I tried to look behind me for Annie but I couldn't find her anywhere. Giggling erupted around me and I groaned. I closed my eyes in dread before turning back towards the stage of the justice building. I felt my eyes cringe in judgment when my they landed on him. Finnick, was in nothing but a white button shirt and trousers. Normally, I wouldn't mind but really?!? Why have it undone. Like, whose that for? The twelves in the back?!?...

He wasn't the boy I fell in love with all those years ago. I think that's what pains me the most when I'm forced to look at him. That the sweet and kind boy who taught me how to swim when I was twelve could now be an arrogant...slut. And cruel, we were best friends for fourteen years. Even if he didn't love me he could've told me instead of snubbing me completely.

The squeals around me had died down now and I decided that staring at the ocean behind the justice building was a better use of my time. I could feel the desperate girls of District Four trying to make eye contact with him or giggling manically. I found it more comical than attractive. Once upon a time I know Finnick would've too. Now, I have no idea what he's like, let alone how he thinks. 
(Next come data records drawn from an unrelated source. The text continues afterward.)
-- ==== Sys2Proof/Certificates/Slice0/Obligations.lean ====
section
/-! DEFINITION. The statements for the provers. Each says what an instruction or a step does, as the rules of the spec
give it; the vocabulary of the statements comes first. -/

namespace Sys2Proof.Claims

open Sys2Proof Sys2Proof.Machine

/-- Instruction `i` completes at `s` with a next state of which `P` holds. -/
def Gives (i : Instr) (s : State) (P : State → Prop) : Prop := ∃ t, exec i s = .next t ∧ P t

/-- Sequencer `rep` of lease `l` has its turn, and no register of `rs` waits for a load. -/
structure SeqTurn (s : State) (l : Nat) (rep : Bool) (ls : Lease) (rs : List (BitVec 5)) : Prop where
  cur : s.cur = .seq l rep
  lease : leaseOf s l = some ls
  ready : ∀ r ∈ rs, xbusy (seqOf ls rep) r = false

/-- Lease `l` becomes `ls'`; every other lease and every other field of the state stays as it was. -/
def OnlyLease (s t : State) (l : Nat) (ls' : Lease) : Prop :=
  leaseOf t l = some ls' ∧ (∀ j, j ≠ l → leaseOf t j = leaseOf s j) ∧ t = { s with leases := t.leases }

/-- Sequencer `rep` of lease `l` becomes `q`, and nothing else of the state changes. -/
def OnlySeq (s t : State) (l : Nat) (rep : Bool) (ls : Lease) (q : Seq) : Prop := OnlyLease s t l (setSeq ls rep q)

/-- The sequencer's fields other than the registers, the PC and the progress of the instruction stay as they were. -/
def SameBesides (q q' : Seq) : Prop :=
  q' = { q with x := q'.x, xp := q'.xp, pc := q'.pc, op := q'.op, saved := q'.saved, instr := q'.instr }

/-- Register `xd` becomes `v` with poison `p` (a write to X0 is discarded, R253); every other register stays. -/
def Writes (q q' : Seq) (xd : BitVec 5) (v : Dword) (p : Bool) : Prop :=
  (xd ≠ 0 → xget q' xd = v ∧ xpois q' xd = p) ∧ (∀ n, n ≠ xd → xget q' n = xget q n ∧ xpois q' n = xpois q n) ∧
    SameBesides q q'

/-- The word completes with a register result: the PC moves on by 4, and nothing else changes. -/
def SeqResult (s t : State) (l : Nat) (rep : Bool) (ls : Lease) (xd : BitVec 5) (v : Dword) (p : Bool) : Prop :=
  ∃ q', OnlySeq s t l rep ls q' ∧ Writes (seqOf ls rep) q' xd v p ∧ q'.pc = (seqOf ls rep).pc + 4 ∧ q'.op = .none

/-- The word completes without a register result: the PC becomes `pc`, and nothing else changes. -/
def SeqMoves (s t : State) (l : Nat) (rep : Bool) (ls : Lease) (pc : Nat) : Prop :=
  ∃ q', OnlySeq s t l rep ls q' ∧ (∀ n, xget q' n = xget (seqOf ls rep) n ∧ xpois q' n = xpois (seqOf ls rep) n) ∧
    SameBesides (seqOf ls rep) q' ∧ q'.pc = pc ∧ q'.op = .none

/-- The sequencer of a lease that is not paired has its turn, and no register of `rs` waits for a load. -/
structure SoloTurn (s : State) (l : Nat) (ls : Lease) (rs : List (BitVec 5)) : Prop where
  turn : SeqTurn s l false ls rs
  solo : ls.paired = false

/-- The sequencer moves on to the next instruction without any other effect. -/
def SeqSteps (s t : State) (l : Nat) (rep : Bool) (ls : Lease) : Prop :=
  SeqMoves s t l rep ls ((seqOf ls rep).pc + 4)

/-! Words of elements -/

/-- Context `k` of tile `t` of lease `l` has its turn in the firing `fi`. -/
structure ElemTurn (s : State) (l t k : Nat) (ls : Lease) (x : Tile) (fi : Firing) : Prop where
  cur : s.cur = .elem l t k
  lease : leaseOf s l = some ls
  tile : tileOf ls t = some x
  fire : (ctxOf x k).fire = some fi

/-- Tile `t` of lease `l` becomes `x'`; every other tile, lease and field stays. -/
def OnlyTile (s s' : State) (l t : Nat) (ls : Lease) (x' : Tile) : Prop :=
  ∃ ls', OnlyLease s s' l ls' ∧ tileOf ls' t = some x' ∧ (∀ u, u ≠ t → tileOf ls' u = tileOf ls u) ∧
    ls' = { ls with tiles := ls'.tiles }

/-- Context `k` of tile `t` becomes `c'`; every other context, tile, lease and field stays. -/
def OnlyCtx (s s' : State) (l t k : Nat) (ls : Lease) (x : Tile) (c' : Ctx) : Prop :=
  ∃ x', OnlyTile s s' l t ls x' ∧ ctxOf x' k = c' ∧ (∀ j, j ≠ k → ctxOf x' j = ctxOf x j) ∧ x' = { x with ctx := x'.ctx }

/-- The firing after its word is done, `n` words further. -/
def moved (fi : Firing) (n : Nat) : Firing := { fi with pc := fi.pc + n, wait := .none, ord := fi.ord + 1 }

/-- The word completes without any effect but the firing's progress to program-memory address `pc`. -/
def ElemMoves (s s' : State) (l t k : Nat) (ls : Lease) (x : Tile) (fi : Firing) (pc : Nat) : Prop :=
  OnlyCtx s s' l t k ls x { ctxOf x k with fire := some { fi with pc := pc, wait := .none, ord := fi.ord + 1 } }

/-- The word completes with token `tok` in destination `d` (the register, or the tail slot of the port) and flags `fl`
added to ESTAT; other registers and ports and all else stay. -/
def ElemResult (s s' : State) (l t k : Nat) (ls : Lease) (x : Tile) (fi : Firing) (d : Dst) (tok : Tok) (fl : Flg) : Prop :=
  ∃ c', OnlyCtx s s' l t k ls x c' ∧ dstOld c' d = tok ∧ c'.estat = (ctxOf x k).estat ||| fl.zeroExtend 32 ∧
    (∀ n : BitVec 4, d ≠ .v n → mget Tok.zero c'.v n.toNat = mget Tok.zero (ctxOf x k).v n.toNat) ∧
    (∀ j, (∀ n, d = .o n → j ≠ n.toNat) → outPort c' j = outPort (ctxOf x k) j) ∧
    c' = { ctxOf x k with v := c'.v, outs := c'.outs, estat := c'.estat, fire := some (moved fi 1) }

/-- The operands of a lane word are there and its destination has room. -/
structure LaneReady (s : State) (l t k : Nat) (ls : Lease) (x : Tile) (fi : Firing) (ty : ETy) (d : Dst) (srcs : List Src)
    (ts : List Tok) : Prop where
  turn : ElemTurn s l t k ls x fi
  port : dstBound x k d = true
  room : dstFull x (ctxOf x k) k d = false
  srcs : srcToks x k (ctxOf x k) fi ty srcs = .ok ts

/-- Word `i` acts on each active element alone (R144, R145, R191, R198): element `e` of the result is what `g` gives for
the elements `e` of the sources, an inactive element keeps what the destination held, a lane is poisoned when a lane of a
source of its element is, and only unpoisoned active elements raise flags. -/
def Elementwise (i : Instr) (ty : ETy) (tag : BitVec 3) (d : Dst) (srcs : List Src) (m : Msk) (g : List Nat → Nat × Flg) : Prop :=
  ∀ (s : State) (l t k : Nat) (ls : Lease) (x : Tile) (fi : Firing) (ts : List Tok),
    LaneReady s l t k ls x fi ty d srcs ts →
    let c := ctxOf x k
    let w := tyW ty
    let on := activeOf c m
    let vals (e : Nat) : List Nat := ts.map fun u => elemAt w u.data e
    Gives i s fun s' => ∃ tok fl, ElemResult s s' l t k ls x fi d tok fl ∧ tok.tag = tag ∧ tok.aux = 0 ∧
      (∀ e, e < tyN ty → elemAt w tok.data e = if elemOn w on e then (g (vals e)).1 % 2 ^ w else elemAt w (dstOld c d).data e) ∧
      (∀ j, j < 24 → tok.pois.getLsbD j =
        if elemOn w on (laneElem w j) then ts.any fun u => elemPois w u.pois (laneElem w j) else (dstOld c d).pois.getLsbD j) ∧
      ∀ b, b < 5 → fl.getLsbD b = (List.range (tyN ty)).any fun e =>
        elemOn w on e && !(ts.any fun u => elemPois w u.pois e) && (g (vals e)).2.getLsbD b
Out of the corner of my eye two other figures entered the stage, one that dazzled in a rainbow of colours and one hobbled with a cane. Our escort; Tippy and of course, Mags. 

A taping on the microphone followed by static had me tearing my eyes from the sea in annoyance. Tippy stared at us all in excitement. "Well, well, well District Four! It's time for another hungergames!".

Surprisingly, that got a half hearted cheer from most of the District. Key word, most. She presented the video. The one that's been playing in every district since the beginning of time. Followed by her eager clapping afterwards. She sighed. "Alrighty, Lovely Ladies!".

She actually skipped up to the bowl causing me to raise an eyebrow. She rustled her hand in the bowl for a good five minutes. I was chewing on my lip pretty bad by the time she'd finally pulled out a slip. 

I felt my eyes closing in anticipation, Tippy's voice suddenly filled the air. 

"Annie Cresta".

Oh shit!.

Shit-fucking-shit-fuck!

I felt eyes of my fellow eighteen-year-old girls staring at me. If I was really paying attention I might've been able to tell you that even Finnick gripped his chair and swore. But instead it all escaped me, because it's my sister whose openly crying as she walks onto those steps. My little sister whose being patted on the cheek by that walking talking rainbow. 

And before I know it, I'm downed in a cold sweat. I'm back under water and I'm drowning. Except, there's no water. It's just Annie and I staring at eachother from below and on top a stage. Both of us gasping and trying to breathe. Both of us drowning.  And just as Tippy is about to call out the name of the male tribute....

I do something so stupid, reckless and suicidal. 

But something I have to do to be able to sleep at night,

I remember how to breathe and I scream. "I volunteer as tribute!".